EXERCISE AIM: Show each line of the data below in which "quarter" occurs.

LISTED ENTRIES:

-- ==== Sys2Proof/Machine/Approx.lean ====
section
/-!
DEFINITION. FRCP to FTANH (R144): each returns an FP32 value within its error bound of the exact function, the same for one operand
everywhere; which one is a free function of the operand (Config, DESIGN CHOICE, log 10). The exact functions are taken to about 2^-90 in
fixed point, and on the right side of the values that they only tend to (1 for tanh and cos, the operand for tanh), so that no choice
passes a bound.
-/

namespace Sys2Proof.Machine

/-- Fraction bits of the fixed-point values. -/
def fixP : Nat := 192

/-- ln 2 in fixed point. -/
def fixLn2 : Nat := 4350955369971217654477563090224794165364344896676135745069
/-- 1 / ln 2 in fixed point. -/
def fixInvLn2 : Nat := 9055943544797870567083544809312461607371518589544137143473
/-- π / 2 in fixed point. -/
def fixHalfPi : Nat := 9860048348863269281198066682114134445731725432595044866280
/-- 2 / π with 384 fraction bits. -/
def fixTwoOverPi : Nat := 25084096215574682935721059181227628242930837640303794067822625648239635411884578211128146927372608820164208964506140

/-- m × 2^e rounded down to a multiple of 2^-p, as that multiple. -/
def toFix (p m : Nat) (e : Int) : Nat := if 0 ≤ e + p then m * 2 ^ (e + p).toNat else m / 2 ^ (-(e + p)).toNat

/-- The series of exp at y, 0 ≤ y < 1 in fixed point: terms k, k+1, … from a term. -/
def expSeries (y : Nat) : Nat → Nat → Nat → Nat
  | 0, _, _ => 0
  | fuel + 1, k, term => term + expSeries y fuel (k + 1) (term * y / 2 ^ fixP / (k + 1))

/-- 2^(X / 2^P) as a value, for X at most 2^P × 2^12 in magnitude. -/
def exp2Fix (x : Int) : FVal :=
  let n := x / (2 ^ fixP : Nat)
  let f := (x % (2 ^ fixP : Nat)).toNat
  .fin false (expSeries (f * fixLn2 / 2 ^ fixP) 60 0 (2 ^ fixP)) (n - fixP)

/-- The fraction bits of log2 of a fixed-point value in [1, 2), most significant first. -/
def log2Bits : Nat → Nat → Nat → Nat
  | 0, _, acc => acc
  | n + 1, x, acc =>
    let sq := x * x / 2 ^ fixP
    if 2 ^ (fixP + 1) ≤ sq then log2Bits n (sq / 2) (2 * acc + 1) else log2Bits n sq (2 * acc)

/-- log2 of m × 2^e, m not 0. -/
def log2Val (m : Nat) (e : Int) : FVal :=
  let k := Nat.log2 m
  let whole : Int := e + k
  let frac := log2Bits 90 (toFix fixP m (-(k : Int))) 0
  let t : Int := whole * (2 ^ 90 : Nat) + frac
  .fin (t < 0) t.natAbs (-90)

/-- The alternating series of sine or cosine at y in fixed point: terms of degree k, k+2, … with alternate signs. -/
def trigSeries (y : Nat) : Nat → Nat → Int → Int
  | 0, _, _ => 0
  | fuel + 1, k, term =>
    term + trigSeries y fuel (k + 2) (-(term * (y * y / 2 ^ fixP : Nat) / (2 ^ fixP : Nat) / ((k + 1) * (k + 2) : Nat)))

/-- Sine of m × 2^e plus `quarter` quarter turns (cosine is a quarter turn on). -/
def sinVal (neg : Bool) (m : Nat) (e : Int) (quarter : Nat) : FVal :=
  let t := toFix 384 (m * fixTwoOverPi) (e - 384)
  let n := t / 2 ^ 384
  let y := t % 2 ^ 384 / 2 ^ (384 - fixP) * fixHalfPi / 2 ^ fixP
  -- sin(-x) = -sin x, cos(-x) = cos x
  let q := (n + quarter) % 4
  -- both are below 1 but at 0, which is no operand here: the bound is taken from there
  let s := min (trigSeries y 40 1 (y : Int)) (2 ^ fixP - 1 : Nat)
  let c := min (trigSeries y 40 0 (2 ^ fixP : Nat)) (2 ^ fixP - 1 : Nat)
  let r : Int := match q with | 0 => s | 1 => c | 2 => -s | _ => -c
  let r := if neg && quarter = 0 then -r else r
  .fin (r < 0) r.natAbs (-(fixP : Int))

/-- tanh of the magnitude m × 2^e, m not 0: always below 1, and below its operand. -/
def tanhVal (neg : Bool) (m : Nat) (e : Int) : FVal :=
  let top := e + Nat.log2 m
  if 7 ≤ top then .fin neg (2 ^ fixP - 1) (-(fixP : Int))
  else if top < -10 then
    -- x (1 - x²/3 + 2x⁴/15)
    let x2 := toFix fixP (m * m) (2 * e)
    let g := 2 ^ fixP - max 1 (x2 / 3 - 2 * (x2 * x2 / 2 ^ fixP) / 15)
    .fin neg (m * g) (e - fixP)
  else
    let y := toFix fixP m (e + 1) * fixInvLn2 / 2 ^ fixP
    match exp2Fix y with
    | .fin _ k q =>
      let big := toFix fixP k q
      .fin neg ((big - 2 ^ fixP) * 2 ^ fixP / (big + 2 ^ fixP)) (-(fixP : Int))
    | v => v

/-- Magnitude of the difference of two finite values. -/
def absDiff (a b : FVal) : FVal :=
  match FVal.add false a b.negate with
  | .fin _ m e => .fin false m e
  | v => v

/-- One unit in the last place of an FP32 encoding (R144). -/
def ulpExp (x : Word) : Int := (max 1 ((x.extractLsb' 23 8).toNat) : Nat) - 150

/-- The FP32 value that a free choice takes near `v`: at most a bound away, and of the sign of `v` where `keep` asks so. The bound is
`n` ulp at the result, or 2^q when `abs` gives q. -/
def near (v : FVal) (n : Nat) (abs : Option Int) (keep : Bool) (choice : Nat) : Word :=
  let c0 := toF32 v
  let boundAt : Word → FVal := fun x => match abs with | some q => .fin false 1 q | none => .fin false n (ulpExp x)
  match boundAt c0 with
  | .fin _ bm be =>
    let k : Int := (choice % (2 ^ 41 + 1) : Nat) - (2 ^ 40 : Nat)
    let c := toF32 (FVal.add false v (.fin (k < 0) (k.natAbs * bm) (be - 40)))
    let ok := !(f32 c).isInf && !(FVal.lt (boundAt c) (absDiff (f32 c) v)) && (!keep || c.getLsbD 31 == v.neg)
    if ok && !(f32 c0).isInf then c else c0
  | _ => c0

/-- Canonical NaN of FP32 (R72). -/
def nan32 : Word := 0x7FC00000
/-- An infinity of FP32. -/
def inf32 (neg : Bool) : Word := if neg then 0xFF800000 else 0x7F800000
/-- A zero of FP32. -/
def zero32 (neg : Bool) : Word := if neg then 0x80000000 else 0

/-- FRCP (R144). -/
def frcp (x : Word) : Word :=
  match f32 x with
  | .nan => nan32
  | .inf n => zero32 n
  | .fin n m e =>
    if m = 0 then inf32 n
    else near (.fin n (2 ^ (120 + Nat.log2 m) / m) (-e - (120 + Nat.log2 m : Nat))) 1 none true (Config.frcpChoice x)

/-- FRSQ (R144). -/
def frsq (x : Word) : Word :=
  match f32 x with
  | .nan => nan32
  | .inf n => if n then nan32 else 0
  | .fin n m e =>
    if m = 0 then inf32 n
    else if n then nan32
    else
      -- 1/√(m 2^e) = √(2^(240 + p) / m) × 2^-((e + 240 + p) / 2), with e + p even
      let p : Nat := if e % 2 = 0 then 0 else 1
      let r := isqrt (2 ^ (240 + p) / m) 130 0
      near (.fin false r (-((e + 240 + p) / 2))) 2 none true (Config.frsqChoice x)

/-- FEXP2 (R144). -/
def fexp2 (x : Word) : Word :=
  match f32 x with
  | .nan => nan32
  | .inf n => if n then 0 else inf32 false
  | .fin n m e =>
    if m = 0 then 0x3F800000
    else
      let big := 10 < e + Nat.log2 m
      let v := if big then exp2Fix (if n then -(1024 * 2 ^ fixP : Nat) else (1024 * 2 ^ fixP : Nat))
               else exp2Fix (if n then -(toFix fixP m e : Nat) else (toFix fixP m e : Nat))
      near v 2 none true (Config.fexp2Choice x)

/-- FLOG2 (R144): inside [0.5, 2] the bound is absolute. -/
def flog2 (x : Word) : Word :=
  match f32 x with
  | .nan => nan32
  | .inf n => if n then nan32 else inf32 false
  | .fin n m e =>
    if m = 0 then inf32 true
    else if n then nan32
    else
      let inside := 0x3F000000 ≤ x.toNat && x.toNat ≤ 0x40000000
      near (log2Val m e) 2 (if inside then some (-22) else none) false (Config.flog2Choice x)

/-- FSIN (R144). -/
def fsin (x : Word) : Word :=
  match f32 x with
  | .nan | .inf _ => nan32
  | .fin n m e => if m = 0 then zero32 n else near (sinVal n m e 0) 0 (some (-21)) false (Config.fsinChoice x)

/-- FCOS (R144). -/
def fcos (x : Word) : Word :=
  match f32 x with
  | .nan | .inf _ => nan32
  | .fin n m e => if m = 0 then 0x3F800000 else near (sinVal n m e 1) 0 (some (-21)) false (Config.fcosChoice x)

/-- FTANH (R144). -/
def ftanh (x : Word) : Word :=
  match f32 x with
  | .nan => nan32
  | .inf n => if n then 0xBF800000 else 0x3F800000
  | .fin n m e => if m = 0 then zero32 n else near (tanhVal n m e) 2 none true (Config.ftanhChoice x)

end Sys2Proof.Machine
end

OUTPUT OF THE TASK:
/-- Sine of m × 2^e plus `quarter` quarter turns (cosine is a quarter turn on). -/
def sinVal (neg : Bool) (m : Nat) (e : Int) (quarter : Nat) : FVal :=
  let q := (n + quarter) % 4
  let r := if neg && quarter = 0 then -r else r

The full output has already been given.